"> April 2010 Bad Faith Cases | No Bad Faith Where Builder's Risk Insurance Policy

April 2010 Bad Faith Cases: No Bad Faith Where Builder’s Risk Insurance Policy Did Cover Loss at Manufacturing Facility (Western District)

In 151 First Side Associates, L.P. v. Peerless Insurance Company, the parties disputed the coverage of the Builder’s Risk Insurance Policy that the carrier issued to the insureds for the construction of residential condominiums.  The insureds had entered into a subcontract with High Concrete Innovations (“High Concrete”) to fabricate and erect concrete panels for the project.  High Concrete was not a named insured under the policy.  A fire destroyed High Concrete’s manufacturing facility and the concrete panels, which were awaiting delivery on the subcontract.  The insureds filed claims under the policy for (1) soft costs; and (2) extra expenses and overtime attributed to the loss of the concrete panels.  The insurer denied both claims.  The insureds sued the carrier alleging claims of breach of contract and bad faith pursuant to 42 Pa. C.S. § 8371.  The insurer filed a motion for summary judgment.
The insurance policy contained a Soft Cost, Extra Expense and Rental Income Endorsement, which provided that the insurer would pay for soft cause expenses and extra expenses “that arise out of a ‘delay’ resulting from direct physical loss or damage to a building or structure described on the Soft Cost Schedule that is caused by a covered peril.”  The “Property Covered” provision of the policy only covered material and supplies “at the jobsite.”  However, under the Supplemental Coverages, the policy provided coverage for certain property located at “storage locations.”  The insureds argued that the supplemental coverage policy provision expanded the coverage beyond the loss or damage that occurred “at the jobsite” to certain property located at “storage locations.”
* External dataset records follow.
-- ==== Sys2Proof/Machine/Tasks.lean ====
section
/-!
DEFINITION. Task descriptors and the croft's task sequencer (03 R74 to R101): fields, arrival checks, start rules,
faults, completion bookkeeping, purging.
-/
namespace Sys2Proof.Machine

/-! ### Descriptor fields (03 R74, R78) -/

/-- The field of `n` bytes at byte `off` of a descriptor. -/
def dF (off n : Nat) (d : Desc) : Nat := bits (8 * off) (8 * n) d.toNat

def dOpcode (d : Desc) : Nat := dF 0 1 d
def dFlags (d : Desc) : Nat := dF 1 1 d
def dFence (d : Desc) : Bool := bit 0 (dFlags d)
def dEvent (d : Desc) : Bool := bit 1 (dFlags d)
def dDeadlineEn (d : Desc) : Bool := bit 2 (dFlags d)
def dTaskId (d : Desc) : Nat := dF 2 2 d
def dWaitTally (d : Desc) : Nat := bits 0 12 (dF 4 2 d)
def dWaitUse (d : Desc) : Bool := bit 15 (dF 4 2 d)
def dDoneTally (d : Desc) : Nat := bits 0 12 (dF 6 2 d)
def dDoneUse (d : Desc) : Bool := bit 15 (dF 6 2 d)
def dWaitValue (d : Desc) : Nat := dF 8 4 d
def dDoneAdd (d : Desc) : Nat := dF 12 2 d
def dEnergy (d : Desc) : Nat := dF 14 2 d
def dCycles (d : Desc) : Nat := dF 16 2 d
def dStepTag (d : Desc) : Nat := dF 18 2 d
def dDeadline (d : Desc) : Nat := dF 20 4 d

/-- The opcodes (03 R78). -/
def opGzPlain : Nat := 0x01
def opGzWeft : Nat := 0x02
def opLoomFwd : Nat := 0x08
def opLoomPair : Nat := 0x09
def opLookout : Nat := 0x0A
def opFnFwd : Nat := 0x10
def opFnDeriv : Nat := 0x11
def opUpdate : Nat := 0x18
def opThresh : Nat := 0x19
def opGlean : Nat := 0x1A
def opReweave : Nat := 0x1B
def opCopy : Nat := 0x20
def opGather : Nat := 0x21
def opTallyAdd : Nat := 0x28
def opTallyWait : Nat := 0x29
def opTallyExpect : Nat := 0x2A
def opStats : Nat := 0x30
def opSendTile : Nat := 0x38
def opParity : Nat := 0x39

/-- The operand fields of an opcode, as (offset, bytes, mask of its defined bits); `raw` is COPY's MODE[2]. -/
def operandFields (op : Nat) (raw : Bool) : List (Nat × Nat × Nat) :=
  let h (o : Nat) : Nat × Nat × Nat := (o, 4, 0xFFFFFFFF)
  let w (o : Nat) : Nat × Nat × Nat := (o, 2, 0xFFFF)
  let q (o : Nat) : Nat × Nat × Nat := (o, 8, 2 ^ 54 - 1)
  match op with
  | 0x01 | 0x02 => [h 0x18, h 0x1C, h 0x20, w 0x24, w 0x26, w 0x28, w 0x2A, w 0x2C, (0x2E, 1, 7), (0x2F, 1, 3)]
  | 0x08 => [h 0x18, h 0x1C, h 0x20, w 0x24, w 0x26, w 0x28, w 0x2A, (0x2E, 1, 3), (0x2F, 1, 3)]
  | 0x09 => [h 0x18, h 0x1C, h 0x20, h 0x24, h 0x28, w 0x2C, w 0x2E, w 0x30, w 0x32, (0x34, 1, 15)]
  | 0x0A => [h 0x18, h 0x1C, h 0x20, w 0x24, w 0x26, (0x28, 1, 0xFF)]
  | 0x10 => [h 0x18, h 0x1C, h 0x20, (0x24, 1, 0xFF), (0x25, 1, 0xFF), w 0x26, h 0x28, h 0x2C]
  | 0x11 => [h 0x18, h 0x1C, h 0x20, (0x24, 1, 0xFF), (0x25, 1, 0xFF), h 0x28, h 0x2C]
  | 0x18 => [h 0x18, h 0x1C, h 0x20, h 0x24, h 0x28, h 0x2C, h 0x30]
  | 0x19 => [h 0x18, h 0x1C, h 0x20, h 0x2C, h 0x30]
  | 0x1A => [h 0x18, h 0x1C, h 0x20, h 0x24, h 0x2C, h 0x30]
  | 0x1B => [h 0x18, h 0x1C, q 0x20, h 0x2C, h 0x30]
  | 0x20 => if raw then [q 0x18, q 0x20, h 0x28, (0x2D, 1, 7)]
            else [h 0x18, h 0x1C, h 0x20, h 0x24, h 0x28, (0x2C, 1, 0xFF), (0x2D, 1, 7)]
  | 0x21 => [h 0x18, h 0x1C, h 0x20, h 0x24, h 0x28]
  | 0x28 => [(0x18, 2, 0xFFF), h 0x1C]
  | 0x29 => [(0x18, 2, 0xFFF), h 0x1C]
  | 0x2A => [(0x18, 2, 0xFFF), h 0x1C, h 0x20]
  | 0x30 => [h 0x18, (0x1C, 1, 0xFF)]
  | 0x38 => [h 0x18, h 0x1C, w 0x20, w 0x22, h 0x24, w 0x28]
  | 0x39 => [h 0x18, q 0x20, (0x28, 8, 2 ^ 64 - 1)]
  | _ => []

/-- The opcode is defined. -/
def opDefined (op : Nat) : Bool := !(operandFields op false).isEmpty

/-- Unit class of an opcode: 0 G, 1 L, 2 F, 3 U, 4 P, 5 S, 6 Q (03 R78). -/
def unitOf (op : Nat) : Nat :=
  if op < 8 then 0 else if op < 0x10 then 1 else if op < 0x18 then 2 else if op < 0x20 then 3
  else if op = 0x21 then 4 else if op = 0x20 ∨ op = 0x38 ∨ op = 0x39 then 5 else 6

/-- Commit-class opcodes (03 R79). -/
def commitClass (op : Nat) : Bool := decide (op = 0x18 ∨ op = 0x19 ∨ op = 0x1A ∨ op = 0x1B ∨ op = 0x39)

/-- COPY's raw form. -/
def dRaw (d : Desc) : Bool := dOpcode d == opCopy && bit 2 (dF 0x2D 1 d)
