/-- The draws of an output tile of an engine stay addressable: of its cells when the task writes them, and of its shadow
selection (09 R292). -/
def outDraws (c : Nat) (final : Bool) (b : Bolt) (t : Nat) (s : State) : Bool :=
  (!final || !classSr b.cls (flag (bCroft c) F.NUM_CTRL_SR_ACT s) || indexOk b t) &&
  (!(flag (bCroft c) F.NUM_CTRL_SHADOW_EN s && b.cls == 3) || decide (b.gtile t < 2 ^ 48))

/-- The rounding of the element with a global index. -/
def rndOf (k : ConvCtx) (tag i : Nat) : Rnd := if k.sr then .draw (draw16 1 k.seed tag k.step i) else .near

/-- A converted block or row part: codes, scale byte when scaled, counts. -/
structure Block where
  codes : List Nat
  scale : Nat
  cnt : Cnt
deriving DecidableEq, Repr

/-- Converts cells that share one scale (or none). `cells` are (global index, value). -/
def convBlock (k : ConvCtx) (b : Bolt) (cells : List (Nat × Val)) : Block :=
  let sc := if b.scaled then blockScale b.fmt (cells.map Prod.snd) else 127
  cells.foldl (fun o e =>
    let v := convert b.fmt (e.2.scale (127 - sc)) (rndOf k b.tag e.1)
    { o with codes := o.codes ++ [v.code]
             cnt := o.cnt.add (Cnt.of v (decodeScaled b.fmt sc v.code)) }) ⟨[], sc, Cnt.zero⟩

/-- Cuts a list into parts of `n`; `fuel` bounds the parts. -/
def chunksOf {α : Type} (n : Nat) : Nat → List α → List (List α)
  | 0, _ => []
  | _, [] => []
  | fuel + 1, l => l.take n :: chunksOf n fuel (l.drop n)

/-- Converts one row of cells: in blocks of 32 when scaled. -/
def convRow (k : ConvCtx) (b : Bolt) (cells : List (Nat × Val)) : List Block :=
  if b.scaled then (chunksOf 32 (cells.length / 32 + 1) cells).map (convBlock k b) else [convBlock k b cells]

/-- Packs element codes into bytes (02 R49). `keep` fills the high half of a last byte left half used. -/
def packCodes (fmt keep : Nat) : List Nat → List Byte
  | [] => []
  | x :: r =>
    if fmt = 7 then
      match r with
      | [] => [BitVec.ofNat 8 (x % 16 + keep / 16 * 16)]
      | y :: r => BitVec.ofNat 8 (x % 16 + y % 16 * 16) :: packCodes fmt keep r
    else bytesOf (fmtBits fmt / 8) x ++ packCodes fmt keep r

/-- Packs element codes of any format (02 R45, R49). -/
def packAny (fmt : Nat) (l : List Nat) : List Byte :=
  if fmtBits fmt = 1 then
    (chunksOf 8 (l.length / 8 + 1) l).map fun c =>
      BitVec.ofNat 8 (((List.range c.length).zip c).foldl (fun n e => n + e.2 % 2 * 2 ^ e.1) 0)
  else packCodes fmt 0 l

/-- Evaluations of the spindle that serve draws of these indices, `d` to one (09 R290). -/
def evalsBy (d : Nat) (l : List Nat) : Nat :=
  (l.foldl (fun (a : Nat × Option Nat) i => if a.2 = some (i / d) then a else (a.1 + 1, some (i / d))) (0, none)).1
def evalsOf (l : List Nat) : Nat := evalsBy 8 l

/-- Counts the evaluations that a task's unit asks for. -/
def tEvals (c : TCtx) (n : Nat) : TM Unit := tUpd (countEvals c.croft (spinPlace c.unit) n)

/-- Writes rows of converted cells of a twill tile whose values lie at an offset from BASE: rows from `r0`, each from
column `c0` (06 R134, R169, R200), and the scale bytes of the blocks they cover. -/
def writeRows (c : TCtx) (operand : Nat) (k : ConvCtx) (b : Bolt) (t at_ r0 c0 : Nat) (rows : List (List Val)) :
    TM Cnt := do
  let nc := (rows.headD []).length
  if nc = 0 then pure Cnt.zero
  else
    let idx (i j : Nat) : Nat := b.gindex t (r0 + i) (c0 + j)
    let blocks := (rows.zip (List.range rows.length)).map fun e =>
      convRow k b (((List.range nc).zip e.1).map fun x => (idx e.2 x.1, x.2))
    let stride := 128 * fmtBits b.fmt / 8
    let a := addrOf b.base + at_ + (128 * r0 + c0) * fmtBits b.fmt / 8
    let odd := b.fmt == 7 && nc % 2 == 1
    let bytes ← (blocks.zip (List.range rows.length)).mapM fun e => do
      let keep ← if odd then do pure (natOf (← tPeek c operand (spaceOf b.base) (a + e.2 * stride + nc / 2) 1)) else pure 0
      pure (packCodes b.fmt keep (e.1.map Block.codes).flatten)
    tWriteRows (c.values b) operand (spaceOf b.base) a stride bytes
    if b.scaled then
      tWriteRows (c.scales b) operand (spaceOf b.scaleBase) (addrOf b.scaleBase + 512 * t + 4 * r0 + c0 / 32) 4
        (blocks.map fun l => l.map fun x => BitVec.ofNat 8 x.scale)
    else pure ()
    if k.sr && b.fmt != 0 then
      tEvals c ((List.range rows.length).foldl (fun n i => n + evalsOf ((List.range nc).map (idx i))) 0)
    else pure ()
    pure ((blocks.flatten).foldl (fun n x => n.add x.cnt) Cnt.zero)
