/-- The array of a tile in gauze form: `ps.length` values in entry order, its scales behind them. -/
def readPacked (x : TCtx) (operand : Nat) (b : Bolt) (t at_ : Nat) (ps : List Nat) : TM Arr := do
  let n := ps.length
  let bytes := (← tReadAt (x.values b) operand b.base at_ (elemBytes b.fmt n)).toArray
  let sb := b.base + at_ + elemBytes b.fmt n
  let sc ← if b.scaled then tReadAt (x.values b) operand sb 0 (cdiv n 32) else pure []
  pure ⟨b, t, false, [], (0, 0), at_, sb, ((List.range n).map fun i => elemAt b.fmt bytes i).toArray, (sc.map BitVec.toNat).toArray,
    List.range n, (List.range n).map fun i => i / 32⟩

/-- Element (r, c) of rows of packed bytes, 0 outside them. -/
def rowElem (fmt : Nat) (rows : Array (Array Byte)) (i : Nat) : Nat :=
  match rows[i / 128]? with
  | some l => elemAt fmt l (i % 128)
  | none => 0

/-- The array of a twill tile: its live cells and their scales; no selvage cell is read (02 R53, 09 R309). -/
def readLive (x : TCtx) (operand : Nat) (b : Bolt) (t at_ : Nat) (ps : List Nat) : TM Arr := do
  let nc := b.liveCols t
  let rows ← tReadRows (x.values b) operand (spaceOf b.base) (addrOf b.base + at_) (elemBytes b.fmt nc) (b.liveRows t) (elemBytes b.fmt 128)
  let a := (rows.map List.toArray).toArray
  let sb := b.scaleBase + 512 * t
  let sc ← if b.scaled then tReadRows (x.scales b) operand (spaceOf sb) (addrOf sb) (cdiv nc 32) (b.liveRows t) 4 else pure []
  let m := (sc.map List.toArray).toArray
  pure ⟨b, t, true, ps, (b.liveRows t, nc), at_, sb, ((List.range 16384).map (rowElem b.fmt a)).toArray,
    ((List.range 512).map fun i => ((((m[i / 4]?).getD #[])[i % 4]?).getD 0).toNat).toArray, ps, ps.map fun i => i / 32⟩

/-- Reads the array of a tile. `ps` are the entries' positions. -/
def readArr (x : TCtx) (operand : Nat) (b : Bolt) (t at_ : Nat) (twill : Bool) (ps : List Nat) : TM Arr :=
  if twill then readLive x operand b t at_ ps else readPacked x operand b t at_ ps

/-- Writes one run of elements of a twill array; the other bits of a byte that the run shares stay. -/
def putRun (x : TCtx) (operand : Nat) (a : Arr) (e : Nat × Nat) : TM Unit := do
  let w := fmtBits a.bolt.fmt
  let place (i : Nat) : Nat := addrOf a.bolt.base + a.at_ + i * w / 8
  let code (i : Nat) : Nat := (a.codes[i]?).getD 0
  let per := 8 / w
  if w < 8 ∧ (e.1 % per ≠ 0 ∨ e.2 % per ≠ 0) then
    let i0 := e.1 / per * per
    let n := (e.1 + e.2 - 1) / per + 1 - e.1 / per
    let old := (← tPeek x operand (spaceOf a.bolt.base) (place i0) n).toArray
    tPoke x operand (spaceOf a.bolt.base) (place i0) (packAny a.bolt.fmt ((List.range (per * n)).map fun i =>
      if e.1 ≤ i0 + i ∧ i0 + i < e.1 + e.2 then code (i0 + i) else elemAt a.bolt.fmt old i))
  else tPoke x operand (spaceOf a.bolt.base) (place e.1) (packAny a.bolt.fmt ((rangeFrom e.1 e.2).map code))

/-- Writes the values of an array: of a twill array the elements of `out` only, as one stream over the live rows. -/
def writeVals (x : TCtx) (operand : Nat) (a : Arr) : TM Unit := do
  if a.twill then
    let b := a.bolt
    let nc := elemBytes b.fmt a.area.2
    if !a.out.isEmpty && leaves x (spaceOf b.base) (addrOf b.base + a.at_) nc (← get) then
      tUpd (logRows (x.values b) (spaceOf b.base) (addrOf b.base + a.at_) nc a.area.1 (elemBytes b.fmt 128) true)
    (runsOf a.out).forM (putRun x operand a)
  else tWriteAt (x.values a.bolt) operand a.bolt.base a.at_ (packCodes a.bolt.fmt 0 a.codes.toList)

/-- Writes the scales of an array: of a twill array those of the blocks that hold an element of `out`. -/
def writeScales (x : TCtx) (operand : Nat) (a : Arr) : TM Unit := do
  if !a.bolt.scaled then pure ()
  else if a.twill then
    let sb := a.scaleBase
    if !a.out.isEmpty && leaves x (spaceOf sb) (addrOf sb) 512 (← get) then
      let y := if sb = a.bolt.scaleBase + 512 * a.t then x.scales a.bolt else x
      tUpd (logRows y (spaceOf sb) (addrOf sb) (cdiv a.area.2 32) a.area.1 4 true)
    (runsOf (distinct (a.out.map fun i => i / 32))).forM fun e =>
      tPoke x operand (spaceOf sb) (addrOf sb + e.1) ((rangeFrom e.1 e.2).map fun i => BitVec.ofNat 8 ((a.scales[i]?).getD 0))
  else tWriteAt (x.values a.bolt) operand a.scaleBase 0 (a.scales.toList.map fun b => BitVec.ofNat 8 b)

/-- Writes the array back. -/
def writeArr (x : TCtx) (operand : Nat) (a : Arr) : TM Unit := do
  writeVals x operand a
  writeScales x operand a

/-- Code and value of entry `i`. -/
def Arr.code (a : Arr) (i : Nat) : Nat := (a.codes[nth a.idx i]?).getD 0
def Arr.val (a : Arr) (i : Nat) : Val :=
  if a.bolt.scaled then decodeScaled a.bolt.fmt ((a.scales[nth a.blk i]?).getD 0) (a.code i) else decode a.bolt.fmt (a.code i)
def Arr.setCode (a : Arr) (i c : Nat) : Arr := { a with codes := a.codes.setIfInBounds (nth a.idx i) c }

/-- What a stored value counts when a task writes its bits unchanged (09 R656). -/
def Cnt.kept (code : Nat) (v : Val) : Cnt := ⟨1, bitOf (code == 0), 0, bitOf (!v.isFin), if v.isFin then magPat v else 0⟩

/-- Writes new values of an unscaled array: none keeps the bits of an entry. `is` are the global indices. -/
def Arr.convert (a : Arr) (k : ConvCtx) (is : List Nat) (vs : List (Option Val)) : Arr × Cnt × Nat :=
  ((List.range vs.length).zip (is.zip vs)).foldl (fun o e =>
    let i := e.1
    match e.2.2 with
    | none => (o.1, o.2.1.add (Cnt.kept (a.code i) (a.val i)), o.2.2)
    | some v =>
      let r := Machine.convert a.bolt.fmt v (rndOf k a.bolt.tag e.2.1)
      (o.1.setCode i r.code, o.2.1.add (Cnt.of r (decode a.bolt.fmt r.code)), o.2.2 + bitOf (r.sat || r.nonfin)))
    (a, Cnt.zero, 0)

/-- Writes new values of a scaled array: each block that holds an entry is scaled and encoded anew (06 R200; 09 R302).
The last two counts are saturated or non-finite conversions, and entries whose value changes by the encoding. -/
def Arr.encode (a : Arr) (k : ConvCtx) (is : List Nat) (vs : List Val) : Arr × Cnt × Nat × Nat :=
  let es := (List.range vs.length).zip ((is.zip vs).zip a.blk)
  (distinct a.blk).foldl (fun o q =>
    let l := es.filter fun e => e.2.2 == q
    let sc := blockScale a.bolt.fmt (l.map fun e => e.2.1.2)
    l.foldl (fun o e =>
      let r := Machine.convert a.bolt.fmt (e.2.1.2.scale (127 - sc)) (rndOf k a.bolt.tag e.2.1.1)
      let w := decodeScaled a.bolt.fmt sc r.code
      (o.1.setCode e.1 r.code, o.2.1.add (Cnt.of r w), o.2.2.1 + bitOf (r.sat || r.nonfin),
        o.2.2.2 + bitOf (pat32 w != pat32 e.2.1.2 && !(w.isZero && e.2.1.2.isZero))))
      ({ o.1 with scales := o.1.scales.setIfInBounds q sc }, o.2.1, o.2.2.1, o.2.2.2)) (a, Cnt.zero, 0, 0)

/-! ### Linings (08 R247, R248) -/

/-- A sparse rank-2 BF16 weight of class 0x0. -/
def weightOk (w : Bolt) : Bool := w.sparse && w.rank == 2 && w.fmt == 1 && w.cls == 0

/-- The tensor has the weight's shape and mesh, and the class and format given; a lining of a sparse weight has its ranks too (08 R247,
09 R296). -/
def liningOk (w b : Bolt) (cls fmt : Nat) : Bool :=
  b.sparse == w.sparse && (!w.sparse || (b.rank == w.rank && b.meshRank == w.meshRank)) && sameShape w b && b.cls == cls &&
  b.fmt == fmt

/-- The entry of a lining agrees with the weight's in FORM, NNZ and GEN. -/
def dirAgree (a b : DirEntry) : Bool := a.twill == b.twill && a.nnz == b.nnz && a.gen == b.gen
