/-- GLEAN (08 R258): its start checks, then a tile at a time. -/
def execGlean (c : CroftId) (s : State) : Host.Outcome State Fault Refusal :=
  .next (unitRow c.val opGlean (fun _ => true) gleanBegin gleanPiece s)

/-! ### REWEAVE (08 R262 to R269) -/

/-- The stored form of a tile of `n` entries (02 R59, R60). -/
def formTwill (b : Bolt) (n : Nat) : Bool :=
  decide ((if b.switchNnz = 0 then 4916 else b.switchNnz) ≤ n) ||
  decide (tileBytes b.fmt + (if b.scaled then 512 else 0) < gzTileBytes b.fmt b.scaled n)

/-- Bytes of a tile's array: of the weight (`lining` false) or of a lining. -/
def arrBytes (b : Bolt) (lining twill : Bool) (n : Nat) : Nat :=
  if twill then tileBytes b.fmt
  else if lining then elemBytes b.fmt n + gzScaleBytes b.scaled n else gzTileBytes b.fmt b.scaled n

/-- A tile of the range after the pre-pass. -/
structure WovePlan where
  t : Nat
  d : DirEntry
  ds : List DirEntry
  r : WorkRec
  mine : Bool
  changed : Bool
  twill : Bool
  at_ : Nat                  -- offset of the new arrays from each BASE
deriving DecidableEq, Repr

/-- Places the new arrays from an offset (08 R266). -/
def placeNew (w : Bolt) : Nat → List WovePlan → List WovePlan
  | _, [] => []
  | o, p :: r =>
    if p.changed then
      let a := cdiv o 32 * 32
      { p with at_ := a } :: placeNew w (a + arrBytes w false p.twill p.r.nnzOut) r
    else p :: placeNew w o r

/-- The spans of the four arrays of a tile, old or new. -/
def tileArrs (x : TCtx) (g : MvRun) (offs : List Nat) (twill : Bool) (n : Nat) (s : State) : List Span :=
  ((g.w :: g.linings).zip ((List.range 4).zip offs)).map fun e =>
    spanAt x e.1.base e.2.2 (arrBytes e.1 (e.2.1 != 0) twill n) s

/-- The first changed tile with a new array that overlaps an old one of any tile of the range (check 0x0A). -/
def newOverOld (x : TCtx) (g : MvRun) (ps : List WovePlan) (s : State) : Option WovePlan :=
  let old := (ps.map fun p => tileArrs x g ((p.d :: p.ds).map sparseAt) p.d.twill p.d.nnz s).flatten
  ps.find? fun p => p.changed &&
    (tileArrs x g (List.replicate 4 p.at_) p.twill p.r.nnzOut s).any fun a => old.any a.meets

/-- The gauze header and structure of a new weight tile (02 R54, R57; 08 R263): entries are positions. -/
def gauzeHead (b : Bolt) (t gen : Nat) (ps : List Nat) : List Byte :=
  let n := ps.length
  let cnt (r : Nat) : Nat := (ps.filter fun p => p / 128 == r).length
  let cs := (List.range 128).map cnt
  let ptr := (List.range 129).map fun r => (cs.take r).foldl (· + ·) 0
  bytesOf 2 0x5A47 ++ bytesOf 1 1 ++ bytesOf 1 b.fmt ++ bytesOf 2 n ++ bytesOf 2 (bitOf b.scaled) ++ bytesOf 2 (290 + n) ++
  bytesOf 2 (if b.scaled then 290 + n + gzValBytes b.fmt n else 0) ++ bytesOf 2 (gzTileBytes b.fmt b.scaled n) ++
  bytesOf 2 gen ++ bytesOf 4 b.tag ++ bytesOf 2 (b.grow t) ++ bytesOf 2 (b.gcol t) ++ bytesOf 2 (cs.foldl max 0) ++
  bytesOf 2 (cs.filter fun k => k == 0).length ++ bytesOf 4 0 ++ (ptr.map (bytesOf 2)).flatten ++ ps.map fun p => BitVec.ofNat 8 (p % 128)

/-- An array in a new form, all +0; of a twill tile the live cells are written, its selvage stays untouched (02 R53). -/
def zeroArr (b : Bolt) (t at_ : Nat) (twill lining : Bool) (ps : List Nat) : Arr :=
  let n := if twill then 16384 else ps.length
  let idx := if twill then ps else List.range n
  let vAt := at_ + (if twill || lining then 0 else 290 + n)
  ⟨b, t, twill, livePos b t, (b.liveRows t, b.liveCols t), vAt, if twill then b.scaleBase + 512 * t else b.base + vAt + elemBytes b.fmt n, Array.replicate n 0,
    Array.replicate (if twill then 512 else cdiv n 32) 0x7F, idx, idx.map fun i => i / 32⟩

/-- What the cells of a new array count: every live cell written (06 R203). -/
def weaveCnt (b : Bolt) (t : Nat) (twill : Bool) (n : Nat) (c : Cnt) : Cnt :=
  if twill then let z := b.liveRows t * b.liveCols t - n; c.add ⟨z, z, 0, 0, 0⟩ else c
The court held that the language of the policy was not ambiguous and under the plain meaning of the language the High Concrete production facility was not a “storage location” under the policy.”  The mere fact that the concrete panels were damaged post-production but pre-delivery did not transform a manufacturing facility into a “storage location.”  Further, the court found that the expansion of coverage under Soft Cost, Extra Expense, and Rental Income Endorsement was very specific and did not cover expenses related to a loss at a storage location.  Because the policy did not cover the insureds’ claims, the court held that the insurer did not breach the contract of insurance when it denied the  claims.  Since the insured was not in breach of contract, the insureds’ bad faith claim failed.
Date of Decision: March 11, 2010
151 First Side Assocs., L.P. v. Peerless Ins. Co., No. 2:08cv79, United States District Court for the Western District of Pennsylvania, 2010 U.S. Dist. LEXIS 23093 (W.D. Pa. Mar. 11, 2010) (Cercone, J.).